I was taught to place signs for voltages and arrows for current, as somebody else said above.
Then imagine yourself inside the circuit walking around the loop. Write down each voltage with the sign you encounter as you enter that circuit element.

On battery, minus at bottom and plus at top 'cause that's how it's drawn (memory aid - the long line can be broken in half to make a + sign, the short one is already a - sign).
On upper resistor, plus on left ('cause it's to + of battery), and minus on right of course
On right-hand resistor minus on bottom ('cause it's to - of battery, ) and plus on top, of course.
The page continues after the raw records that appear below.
-- ==== Sys2Proof/Tests/Slice0.lean ====
section
/-! SUPPORT. The model's own tests. Words are written out bit by bit from the templates of R56; expected results are the
vectors V-… of 95_test_vectors.md or hand calculation from the rule named. The witnesses at the end show that the hypotheses
of every statement can be met, clause by clause at boundary values. -/

set_option maxRecDepth 4096

namespace Sys2Proof.Tests

open Sys2Proof Sys2Proof.Machine

/-! ### Helpers -/

/-- The reset state with VF = 0x55 (so that a flag write shows) and the given registers. -/
def regs (l : List (RegIndex × Byte)) : State :=
  l.foldl (fun s p => s.setV p.1 p.2) (State.reset.setV 15 0x55#8)

/-- A state with the given bytes stored from an address upwards. -/
def bytes (s : State) (a : Nat) (bs : List Byte) : State := s.setMem (s.mem.writeList a bs)

/-- The state one step answers; where it answered no next state, the state with nothing changed. -/
def after (o : Host.Outcome State Fault Refusal) (s : State) : State :=
  match o with
  | .next t => t
  | _ => s

/-- One step of the opcode `w` placed in `s`. -/
def run (s : State) (w : Nat) : State := after (step (s.withFetchWord 16 w)) s

/-- One step with the event `e` waiting. -/
def event (s : State) (e : Event) : State := after (step { s with events := [e] }) s

/-- The mode of a cycle that raised `e` at `pc`. -/
def raised (e : Fault) (pc : Word) : Mode := .halted (.error e (some pc))

/-! ### Well-formedness: the one check (R57) refuses the two words that are CLS and RET -/

theorem test_wf_refuses_sys_0E0 : ¬ (Instr.sys 0x0E0#12).WellFormed := by decide

theorem test_wf_refuses_sys_0EE : ¬ (Instr.sys 0x0EE#12).WellFormed := by decide

theorem test_wf_accepts_sys_0E1 : (Instr.sys 0x0E1#12).WellFormed := by decide

/-! ### Decoding: a word of every form, bit by bit (R53, R56) -/

theorem test_decode_class_0 :
    decodeTableWord 16 0b0000000011100000 = some .cls ∧
    decodeTableWord 16 0b0000000011101110 = some .ret ∧
    decodeTableWord 16 0b0000000100100011 = some (.sys 0x123#12) ∧
    decodeTableWord 16 0b0000000000000000 = some (.sys 0x000#12) := by decide

theorem test_decode_jumps :
    decodeTableWord 16 0b0001101010111100 = some (.jp 0xABC#12) ∧
    decodeTableWord 16 0b0010101010111101 = some (.call 0xABD#12) ∧
    decodeTableWord 16 0b1011001100000001 = some (.jpV0 0x301#12) := by decide

theorem test_decode_skips :
    decodeTableWord 16 0b0011001000010000 = some (.seByte 0x2 0x10#8) ∧
    decodeTableWord 16 0b0100001000010001 = some (.sneByte 0x2 0x11#8) ∧
    decodeTableWord 16 0b0101101010110000 = some (.seReg 0xA 0xB) ∧
    decodeTableWord 16 0b1001101010110000 = some (.sneReg 0xA 0xB) ∧
    decodeTableWord 16 0b1110101010011110 = some (.skp 0xA) ∧
    decodeTableWord 16 0b1110101010100001 = some (.sknp 0xA) := by decide

theorem test_decode_loads_and_logic :
    decodeTableWord 16 0b0110101000101111 = some (.ldByte 0xA 0x2F#8) ∧
    decodeTableWord 16 0b0111001111111111 = some (.addByte 0x3 0xFF#8) ∧
    decodeTableWord 16 0b1000001000010000 = some (.ldReg 0x2 0x1) ∧
    decodeTableWord 16 0b1000001000010001 = some (.orReg 0x2 0x1) ∧
    decodeTableWord 16 0b1000001000010010 = some (.andReg 0x2 0x1) ∧
    decodeTableWord 16 0b1000001000010011 = some (.xorReg 0x2 0x1) := by decide

theorem test_decode_arithmetic :
    decodeTableWord 16 0b1000001000010100 = some (.addReg 0x2 0x1) ∧
    decodeTableWord 16 0b1000001000010101 = some (.subReg 0x2 0x1) ∧
    decodeTableWord 16 0b1000101010110110 = some (.shr 0xA 0xB) ∧
    decodeTableWord 16 0b1000001000010111 = some (.subn 0x2 0x1) ∧
    decodeTableWord 16 0b1000101010111110 = some (.shl 0xA 0xB) ∧
    decodeTableWord 16 0b1100001100001111 = some (.rnd 0x3 0x0F#8) := by decide

theorem test_decode_keys_timers_display :
    decodeTableWord 16 0b1101000100100101 = some (.drw 0x1 0x2 0x5#4) ∧
    decodeTableWord 16 0b1111010100000111 = some (.ldFromDT 0x5) ∧
    decodeTableWord 16 0b1111001100001010 = some (.ldKey 0x3) ∧
    decodeTableWord 16 0b1111010100010101 = some (.ldToDT 0x5) ∧
    decodeTableWord 16 0b1111001000011000 = some (.ldToST 0x2) := by decide

theorem test_decode_index_and_memory :
    decodeTableWord 16 0b1010001011110000 = some (.ldI 0x2F0#12) ∧
    decodeTableWord 16 0b1111000100011110 = some (.addI 0x1) ∧
    decodeTableWord 16 0b1111010000101001 = some (.ldGlyph 0x4) ∧
    decodeTableWord 16 0b1111011100110011 = some (.ldBcd 0x7) ∧
    decodeTableWord 16 0b1111001001010101 = some (.dump 0x2) ∧
    decodeTableWord 16 0b1111101001100101 = some (.load 0xA) := by decide

/-- V-CYC-5: words of R58. -/
theorem test_decode_unknown :
    ([0x5AB1, 0x800F, 0x8008, 0x800C, 0x9AB1, 0xE000, 0xEA9F, 0xF000, 0xF0FF, 0xFA66, 0xF01F].map
      (decodeTableWord 16)).all (·.isNone) = true := by decide

/-- V-CYC-3: the byte at the lower address is the high half. -/
theorem test_bytes_big_endian : decodeBytes [0x12#8, 0x34#8, 0xFF#8] = .ok (.jp 0x234#12, [0xFF#8]) := rfl

theorem test_bytes_too_short : decodeBytes [0x12#8] = .error .tooShort := rfl

/-- The words of R56 by hand: every field in its place. -/
theorem test_encode : encode (.drw 1 2 5#4) = 0xD125#16 ∧ encode (.call 0x400#12) = 0x2400#16 ∧
    encodeBytes (.ldByte 0xA 0x2F#8) = [0x6A#8, 0x2F#8] := by decide

/-! ### Cycle (V-CYC) -/

theorem test_cycle_at_the_end_of_memory :
    let t := run { State.reset with pc := 0x0FFE#16 } 0x602A
    t.v[0] = 0x2A#8 ∧ t.pc = 0x1000#16 := by decide

theorem test_cycle_past_the_end :
    (event { State.reset with pc := 0x1000#16 } .cycle).mode = raised (.outOfRangeMemoryAccess 0x1000) 0x1000#16 := by decide

theorem test_cycle_unknown : (run State.reset 0x5AB1).mode = raised (.unknownOpcode 0x5AB1#16) 0x200#16 := by decide

/-- V-CYC-9. -/
theorem test_cycle_in_debug :
    let s := { bytes State.reset 0x200 [0x71#8, 0x01#8] with mode := .running .debug }
    event s .cycle = s := by decide

/-- V-CYC-10. -/
theorem test_step_in_debug :
    let t := event { bytes (regs [(1, 9#8)]) 0x300 [0x71#8, 0x01#8] with pc := 0x300#16, mode := .running .debug } .step
    t.v[1] = 10#8 ∧ t.pc = 0x302#16 ∧ t.mode = .running .debug := by decide

/-! ### Loads, arithmetic, logic, shifts, random (V-ARI) -/

theorem test_ldByte : let t := run (regs []) 0x6A2F; t.v[10] = 0x2F#8 ∧ t.v[15] = 0x55#8 ∧ t.pc = 0x202#16 := by decide

theorem test_addByte : let t := run (regs [(3, 0xFF#8)]) 0x7301; t.v[3] = 0x00#8 ∧ t.v[15] = 0x55#8 := by decide

theorem test_ldReg : let t := run (regs [(1, 7#8)]) 0x8210; t.v[2] = 7#8 ∧ t.v[1] = 7#8 := by decide

theorem test_orReg : let t := run (regs [(0, 0x0F#8), (1, 0xF0#8)]) 0x8011; t.v[0] = 0xFF#8 ∧ t.v[15] = 0x55#8 := by decide

theorem test_andReg : let t := run (regs [(0, 0x3C#8), (1, 0x0F#8)]) 0x8012; t.v[0] = 0x0C#8 ∧ t.v[15] = 0x55#8 := by decide

theorem test_xorReg : let t := run (regs [(0, 0x3C#8), (1, 0x0F#8)]) 0x8013; t.v[0] = 0x33#8 ∧ t.v[15] = 0x55#8 := by decide

theorem test_addReg_carry : let t := run (regs [(0, 200#8), (1, 100#8)]) 0x8014; t.v[0] = 44#8 ∧ t.v[15] = 1#8 := by decide

theorem test_addReg_flag_wins : let t := run (regs [(15, 0x10#8), (1, 0xF5#8)]) 0x8F14; t.v[15] = 1#8 := by decide

theorem test_subReg_borrow : let t := run (regs [(0, 5#8), (1, 10#8)]) 0x8015; t.v[0] = 251#8 ∧ t.v[15] = 0#8 := by decide

theorem test_subReg_equal : let t := run (regs [(0, 7#8), (1, 7#8)]) 0x8015; t.v[0] = 0#8 ∧ t.v[15] = 1#8 := by decide

theorem test_subn_borrow : let t := run (regs [(0, 10#8), (1, 5#8)]) 0x8017; t.v[0] = 251#8 ∧ t.v[15] = 0#8 := by decide

theorem test_subn_no_borrow : let t := run (regs [(0, 5#8), (1, 10#8)]) 0x8017; t.v[0] = 5#8 ∧ t.v[15] = 1#8 := by decide

theorem test_shr_ignores_y : let t := run (regs [(4, 0x05#8), (5, 0xFF#8)]) 0x8456; t.v[4] = 2#8 ∧ t.v[15] = 1#8 := by decide

theorem test_shr_flag_wins : let t := run (regs [(15, 0x02#8)]) 0x8F06; t.v[15] = 0#8 := by decide

theorem test_shl_out : let t := run (regs [(4, 0x81#8)]) 0x840E; t.v[4] = 2#8 ∧ t.v[15] = 1#8 := by decide

theorem test_shl_no_bit_out : let t := run (regs [(4, 0x40#8)]) 0x840E; t.v[4] = 0x80#8 ∧ t.v[15] = 0#8 := by decide

/-- V-ARI-36: with `NN` = 0 every random byte gives 0. -/
theorem test_rnd_mask_zero : (run (regs [(3, 9#8)]) 0xC300).v[3] = 0#8 := BitVec.and_zero

theorem test_rnd_takes_one_free_value : (run State.reset 0xC30F).draws = 1 := by decide

/-! ### Skips (V-SKP) -/

theorem test_seByte :
    (run { regs [(2, 0x10#8)] with pc := 0x204#16 } 0x3210).pc = 0x208#16 ∧
    (run { regs [(2, 0x11#8)] with pc := 0x204#16 } 0x3210).pc = 0x206#16 := by decide

theorem test_sneByte :
    (run { regs [(2, 0x10#8)] with pc := 0x204#16 } 0x4210).pc = 0x206#16 ∧
    (run { regs [(2, 0x11#8)] with pc := 0x204#16 } 0x4210).pc = 0x208#16 := by decide

theorem test_seReg :
    (run { regs [(0, 3#8), (1, 3#8)] with pc := 0x300#16 } 0x5010).pc = 0x304#16 ∧
    (run { regs [(0, 3#8), (1, 4#8)] with pc := 0x300#16 } 0x5010).pc = 0x302#16 := by decide

theorem test_sneReg :
    (run { regs [(0, 3#8), (1, 4#8)] with pc := 0x300#16 } 0x9010).pc = 0x304#16 ∧
    (run { regs [(5, 9#8)] with pc := 0x300#16 } 0x9550).pc = 0x302#16 := by decide

theorem test_skp :
    (run { regs [(1, 5#8)] with pc := 0x220#16, keys := State.reset.keys.set 5 true } 0xE19E).pc = 0x224#16 ∧
    (run { regs [(1, 5#8)] with pc := 0x220#16 } 0xE19E).pc = 0x222#16 := by decide

theorem test_sknp :
    (run { regs [(1, 5#8)] with pc := 0x220#16, keys := State.reset.keys.set 5 true } 0xE1A1).pc = 0x222#16 ∧
    (run { regs [(1, 5#8)] with pc := 0x220#16 } 0xE1A1).pc = 0x224#16 := by decide

theorem test_key_index_above_15 :
    (run (regs [(1, 0x10#8)]) 0xE19E).mode = raised (.invalidKeyIndex 0x10#8) 0x200#16 ∧
    (run (regs [(1, 0x10#8)]) 0xE1A1).mode = raised (.invalidKeyIndex 0x10#8) 0x200#16 := by decide

/-- V-SKP-16. -/
theorem test_skip_past_the_end : (run { regs [(0, 0#8)] with pc := 0x0FFE#16 } 0x3000).pc = 0x1002#16 := by decide

/-! ### Control transfer (V-CTL) -/

theorem test_jp : (run State.reset 0x1FFE).pc = 0xFFE#16 := by decide

theorem test_jp_odd : (run State.reset 0x1203).mode = raised (.misalignedProgramCounter 0x203) 0x200#16 := by decide

theorem test_call :
    let t := run { State.reset with pc := 0x204#16 } 0x2400
    t.stack[0] = 0x206#16 ∧ t.sp = 1 ∧ t.pc = 0x400#16 := by decide

/-- V-CTL-5, V-CTL-6: the target is checked before the stack. -/
theorem test_call_errors :
    (run { State.reset with pc := 0x204#16, sp := 16 } 0x2400).mode = raised (.stackOverflow 0x204#16) 0x204#16 ∧
    (run { State.reset with sp := 16 } 0x2401).mode = raised (.misalignedProgramCounter 0x401) 0x200#16 := by decide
now starting on lower left and going CW, i'd write:
-VS +V1 +V2 = 0

observe if you go CCW instead you get
-V2 -V1 +VS = 0
which when multiplied on both sides by -1 is the same equation, as you know it should be.

You can show yourself that even if you start someplace else in the loop you'll get the same equation.

That's a simple technique that'll keep you out of trouble and is easily remembered.

old jim

When first starting out it's more important that you be consistent in your method than anything else.

I was taught to place signs for voltages and arrows for current, as somebody else said above.
Then imagine yourself inside the circuit walking around the loop. Write down each voltage with the sign you encounter as you enter that circuit element.

On battery, minus at bottom and plus at top 'cause that's how it's drawn (memory aid - the long line can be broken in half to make a + sign, the short one is already a - sign).
On upper resistor, plus on left ('cause it's to + of battery), and minus on right of course
On right-hand resistor minus on bottom ('cause it's to - of battery, ) and plus on top, of course.

now starting on lower left and going CW, i'd write:
-VS +V1 +V2 = 0

observe if you go CCW instead you get
-V2 -V1 +VS = 0
which when multiplied on both sides by -1 is the same equation, as you know it should be.

You can show yourself that even if you start someplace else in the loop you'll get the same equation.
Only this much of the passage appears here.